Perhaps there are certain guidelines to making a garden magic in all seasons. But the best gardens are where the colours, shapes & textures reflect the gardener who planted and nurtured them. Here are some things that sparkle the most for me.
- ‘Narcissus Dreamlight’, an heirloom from circa 1934. She has a luminous green eye, edged with a delicate scarlet-orange rim
- ‘Harvington Single Black’ hellebore - almost-black to midnight-purple. A true star in the show
- ‘Harvington apricot’ with her glowing apricot-blush colour
- Fawn lily or ‘Erythronium californicum White Beauty’ with swept back petals. I love the name ‘fawn lily’ which references the mottled leaves resembling the spots of a fawn
- Vivid pink tulips contrast with the chartreuse-yellow of ‘Harvington Double Yellow Spotted’ hellebore. She starts off cream & then turns into a chartreuse-yellow when she sets seed. Crimson stripes of ‘Grand perfection’ tulip also pick up on the pink
There is also year round structure & colour.

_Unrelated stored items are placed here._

namespace Sys2Proof.Machine

/-! ### Page map and directory -/

/-- The page-map entry of a page. -/
def State.kindOf (s : State) (page : Nat) : PageKind := s.rm.map.getD page .care

/-- A page-map entry replaced. -/
def setKind (s : State) (page : Nat) (k : PageKind) : State :=
  { s with rm := { s.rm with map := s.rm.map.set page k } }

/-- Whether a page counts as FREE (R123). -/
def PageKind.isFree (k : PageKind) : Bool :=
  match k with
  | .freeErased | .freeDirty => true
  | _ => false

/-- Whether a page belongs to a record. -/
def PageKind.isOwnedBy (k : PageKind) (id : Nat) : Bool :=
  match k with
  | .owned r _ _ => r == id
  | _ => false

/-- The pages from the allocation pointer on, wrapping from 511 to 0 (R135). -/
def pagesFrom (start : Nat) : List Nat := (List.range pageCount).map (fun i => (start + i) % pageCount)

/-- The next free page (R135). -/
def nextFree (s : State) : Option Nat := (pagesFrom s.rm.allocPtr).find? (fun p => (s.kindOf p).isFree)

/-- A directory entry by its identifier. -/
def dirFind (s : State) (id : Nat) : Option DirEntry := s.rm.dir.find? (·.id == id)

/-- The entry of an identifier changed. -/
def dirUpdate (s : State) (id : Nat) (f : DirEntry → DirEntry) : State :=
  { s with rm := { s.rm with dir := s.rm.dir.map (fun e => if e.id == id then f e else e) } }

/-- The entry of an identifier removed. -/
def dirRemove (s : State) (id : Nat) : State :=
  { s with rm := { s.rm with dir := s.rm.dir.filter (fun e => e.id != id) } }

/-- Every page of a record becomes FREE-DIRTY. -/
def freePages (s : State) (id : Nat) : State :=
  { s with rm := { s.rm with map := s.rm.map.map (fun k => if k.isOwnedBy id then .freeDirty else k) } }

/-- A page returned by a closing capture: FREE-DIRTY, and its record's page count falls by one (R139). -/
def returnPage (s : State) (id page : Nat) : State :=
  dirUpdate (setKind s page .freeDirty) id (fun e => { e with pages := e.pages - 1 })

/-- Whether an ERASE of a page is requested or in flight (R135). -/
def eraseAsked (s : State) (page : Nat) : Bool :=
  s.rm.eraseAhead == some page || s.rm.wipeList.contains page ||
    (match s.rm.flight with
      | some (.aheadErase p) => p == page
      | some (.wipeErase p) => p == page
      | _ => false)

/-- The capture's look at the next free page for its erase-ahead (R135); class 4 holds at most one (R128). DESIGN CHOICE (log
entry 49): a look that finds class 4 holding another page's request is dropped, and the capture looks again when an
erase-ahead completes and when an allocation waits. -/
def lookAhead (s : State) : State :=
  match nextFree s with
  | none => s
  | some p =>
    if s.kindOf p = .freeDirty && s.rm.eraseAhead.isNone && !eraseAsked s p then
      { s with rm := { s.rm with eraseAhead := some p } }
    else s

/-- Whether a record can be reclaimed (R136). -/
def DirEntry.reclaimable (e : DirEntry) : Bool := e.closed && (e.hold == .loose || e.hold == .released)

/-- One record reclaimed, if one can be (R136), and the look at the next free page that follows (R135). -/
def reclaim (s : State) : Option State :=
  match s.rm.dir.find? DirEntry.reclaimable with
  | none => none
  | some e =>
    let s := dirRemove (freePages s e.id) e.id
    some (lookAhead { s with rm := { s.rm with reclaimed := bump s.rm.reclaimed } })

/-! ### Allocation (R135) -/

/-- The outcome of an allocation. -/
inductive Alloc where
  | got (s : State) (page : Nat)
  | wait (s : State)
  | fail (s : State)

/-- An erased page given to a record under a page index, and the look ahead that follows. -/
def takePage (s : State) (page id idx : Nat) : State :=
  let s := setKind s page (.owned id idx false)
  let s := dirUpdate s id (fun e =>
    { e with pages := e.pages + 1, firstPage := if e.firstPage.isNone then some page else e.firstPage })
  lookAhead { s with rm := { s.rm with allocPtr := (page + 1) % pageCount } }

/-- A look for a page for a record (R135): the next free page if it is erased, a wait if it is dirty, and what follows
where there is none. An allocation that waits looks for its erase-ahead again (log entry 49). -/
def allocateOr (orElse : State → Alloc) (s : State) (id idx : Nat) : Alloc :=
  match nextFree s with
  | some p => if s.kindOf p = .freeErased then .got (takePage s p id idx) p else .wait (lookAhead s)
  | none => orElse s

/-- A page allocated for a record (R135); where there is none, a reclaim and another look (R136). -/
def allocate (fuel : Nat) (s : State) (id idx : Nat) : Alloc :=
  match fuel with
  | 0 => allocateOr .fail s id idx
  | k + 1 =>
    allocateOr (fun s =>
      match reclaim s with
      | none => .fail s
      | some t => allocate k t id idx) s id idx

/-! ### Closing a record (R137 to R139) -/

/-- The capture replaced. -/
def setCap (s : State) (c : Capture) : State := { s with rm := { s.rm with cap := c } }

/-- The counter of a closing's cause (R137, R138). -/
def countClose (s : State) (cause : EndCause) : State :=
  match cause with
  | .full => { s with rm := { s.rm with closedFull := bump s.rm.closedFull } }
  | .power => { s with rm := { s.rm with closedPower := bump s.rm.closedPower } }
  | .overrun => { s with rm := { s.rm with closedOverrun := bump s.rm.closedOverrun } }
  | _ => s

/-- A record that took no set leaves the directory, and the refusal is counted (R137). -/
def dropRecord (s : State) (id : Nat) : State :=
  let s := dirRemove s id
  { s with rm := { s.rm with refused := bump s.rm.refused } }

/-- A record becomes CLOSED with its end cause (R139). -/
def markClosed (s : State) (id : Nat) (cause : EndCause) : State :=
  dirUpdate s id (fun e => { e with closed := true, endCause := some cause })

Topiary balls of forest green yew & apple green lonicera nitida sit in front of a lonicera nitida hedge (eventually to be sculpted into an undulating wave). There are lots of ferns with a whole array of wonderful textures, including ‘harts tongue’.
Next to unfold, the aquilegias, foxgloves, coral poppies, yellow roses under planted with salvia nachtvlinder. These will be succeeded by lilac phlomis, cream agastache, cephalaria gigantea, tall spires of veronicastrum, achemilla mollis with scalloped leaves & frothy acid-green flowers which will line the edges. There will be midnight purple penstemon & pearl grey geraniums for ground cover. And still, there’s plenty more to add.